Why it teaches stats: Descriptive stats are the foundation of any analysis.
Core challenges you’ll face:
- Computing summary measures correctly
- Interpreting units and context
- Presenting results clearly
Real World Outcome
You will produce a short report that explains averages, spreads, and notable values.
Example Output:
Mean mpg: 20.1
Median mpg: 19.2
Std dev mpg: 6.0
Verification steps:
- Cross-check with built-in summary outputs
- Validate units and context
The Core Question You’re Answering
“What is this dataset telling me at a glance?”
This is the first step in any data analysis.
Concepts You Must Understand First
Stop and research these before coding:
- Mean vs median
- When does the median tell a better story?
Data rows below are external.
-- ==== Sys2Proof/Laws/Bits.lean ====
section
/-!
SUPPORT. Bit fields: what each bit of a field read, replaced or placed is.
-/

namespace Sys2Proof.Machine

/-- The bits of a field. -/
theorem testBit_bits (w : Word) (lo len i : Nat) : (bits w lo len).testBit i = (decide (i < len) && w.getLsbD (lo + i)) := by
  simp [bits, Nat.testBit_mod_two_pow, Nat.testBit_shiftRight, BitVec.getLsbD]

theorem bits_lt (w : Word) (lo len : Nat) : bits w lo len < 2 ^ len := Nat.mod_lt _ (Nat.two_pow_pos _)

/-- A field is fixed by its bits. -/
theorem bits_ext {w u : Word} {lo len lo' : Nat} (h : ∀ i, i < len → w.getLsbD (lo + i) = u.getLsbD (lo' + i)) :
    bits w lo len = bits u lo' len := by
  apply Nat.eq_of_testBit_eq
  intro i
  rw [testBit_bits, testBit_bits]
  by_cases c : i < len
  · simp [c, h i c]
  · simp [c]

/-- A mask of ones in bits [lo + len - 1 : lo]. -/
theorem getLsbD_mask (lo len i : Nat) (b : lo + len ≤ 64) :
    (BitVec.ofNat 64 ((2 ^ len - 1) <<< lo)).getLsbD i = decide (lo ≤ i ∧ i < lo + len) := by
  simp only [BitVec.getLsbD_ofNat, Nat.testBit_shiftLeft, Nat.testBit_two_pow_sub_one]
  by_cases h1 : lo ≤ i
  · by_cases h2 : i < lo + len
    · simp [h1, h2, show i < 64 by omega, show i - lo < len by omega]
    · simp [h1, h2, show ¬(i - lo < len) by omega]
  · simp [h1]

/-- A value placed in bits [lo + len - 1 : lo]. -/
theorem getLsbD_atBits (lo len v i : Nat) (b : lo + len ≤ 64) :
    (atBits lo len v).getLsbD i = (decide (lo ≤ i ∧ i < lo + len) && v.testBit (i - lo)) := by
  simp only [atBits, BitVec.getLsbD_ofNat, Nat.testBit_shiftLeft, Nat.testBit_mod_two_pow]
  by_cases h1 : lo ≤ i
  · by_cases h2 : i < lo + len
    · simp [h1, h2, show i < 64 by omega, show i - lo < len by omega]
    · simp [h1, h2, show ¬(i - lo < len) by omega]
  · simp [h1]

/-- Every bit after a field is replaced. -/
theorem getLsbD_setBits (w : Word) (lo len v i : Nat) (b : lo + len ≤ 64) :
    (setBits w lo len v).getLsbD i = if lo ≤ i ∧ i < lo + len then v.testBit (i - lo) else w.getLsbD i := by
  have m := getLsbD_mask lo len i b
  have a := getLsbD_atBits lo len v i b
  unfold atBits at a
  by_cases h64 : i < 64
  · simp only [setBits, BitVec.getLsbD_or, BitVec.getLsbD_and, BitVec.getLsbD_not, m, a, h64, decide_true, Bool.true_and]
    split <;> rename_i h <;> simp [h]
  · rw [if_neg (by omega), BitVec.getLsbD_of_ge _ _ (by omega), BitVec.getLsbD_of_ge _ _ (by omega)]

/-- A replaced field holds its value. -/
theorem bits_setBits_same (w : Word) (lo len v : Nat) (b : lo + len ≤ 64) : bits (setBits w lo len v) lo len = v % 2 ^ len := by
  apply Nat.eq_of_testBit_eq
  intro i
  rw [testBit_bits, getLsbD_setBits w lo len v _ b, Nat.testBit_mod_two_pow]
  by_cases c : i < len
  · rw [if_pos (by omega)]; simp [c]
  · simp [c]

/-- Replacing a field leaves every field beside it. -/
theorem bits_setBits_other (w : Word) (lo len v lo' len' : Nat) (b : lo + len ≤ 64) (h : lo' + len' ≤ lo ∨ lo + len ≤ lo') :
    bits (setBits w lo len v) lo' len' = bits w lo' len' :=
  bits_ext fun i c => by rw [getLsbD_setBits w lo len v _ b, if_neg (by omega)]

end Sys2Proof.Machine
end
- Book Reference: “R for Data Science”, Ch. 7
- Variance and standard deviation
- What does spread mean in practice?
- Book Reference: “OpenIntro Statistics” by Diez et al., Ch. 2
- Summary tables
- How do you summarize categorical vs numeric data?
- Book Reference: “R for Data Science”, Ch. 5
Questions to Guide Your Design
- Metric selection
- Which statistics are most meaningful for each column?
- How will you handle categorical variables?
- Reporting format
- Will you output a table or a narrative report?
- How will you ensure reproducibility?
Thinking Exercise
Outliers
Find the maximum and minimum mpg values and decide if they are outliers.
Questions while working:
- What counts as an outlier here?
- How does it affect the mean?
The Interview Questions They’ll Ask
Prepare to answer these:
- “What is the difference between mean and median?”
- “Why do we use standard deviation?”
- “How do you summarize categorical data?”
- “What is an outlier?”
- “Why is descriptive statistics not enough?”
Hints in Layers
Hint 1: Starting Point Start with summary() to get baseline stats.
Hint 2: Next Level Compute mean, median, sd for key variables.
Hint 3: Technical Details Use grouped summaries for factors like cylinders.
Hint 4: Tools/Debugging Compare your results against known references.
Books That Will Help
| Topic | Book | Chapter |
|---|---|---|
| Summary stats | “R for Data Science” | Ch. 7 |
| Variability | “OpenIntro Statistics” | Ch. 2 |
| Tables | “R for Data Science” | Ch. 5 |
Implementation Hints
- Keep code in an R Markdown report.
- Label units clearly.
- Interpret numbers in plain language.
Learning Milestones
- First milestone: You can compute basic summaries.
- Second milestone: You can interpret variability.
- Final milestone: You can communicate insights clearly.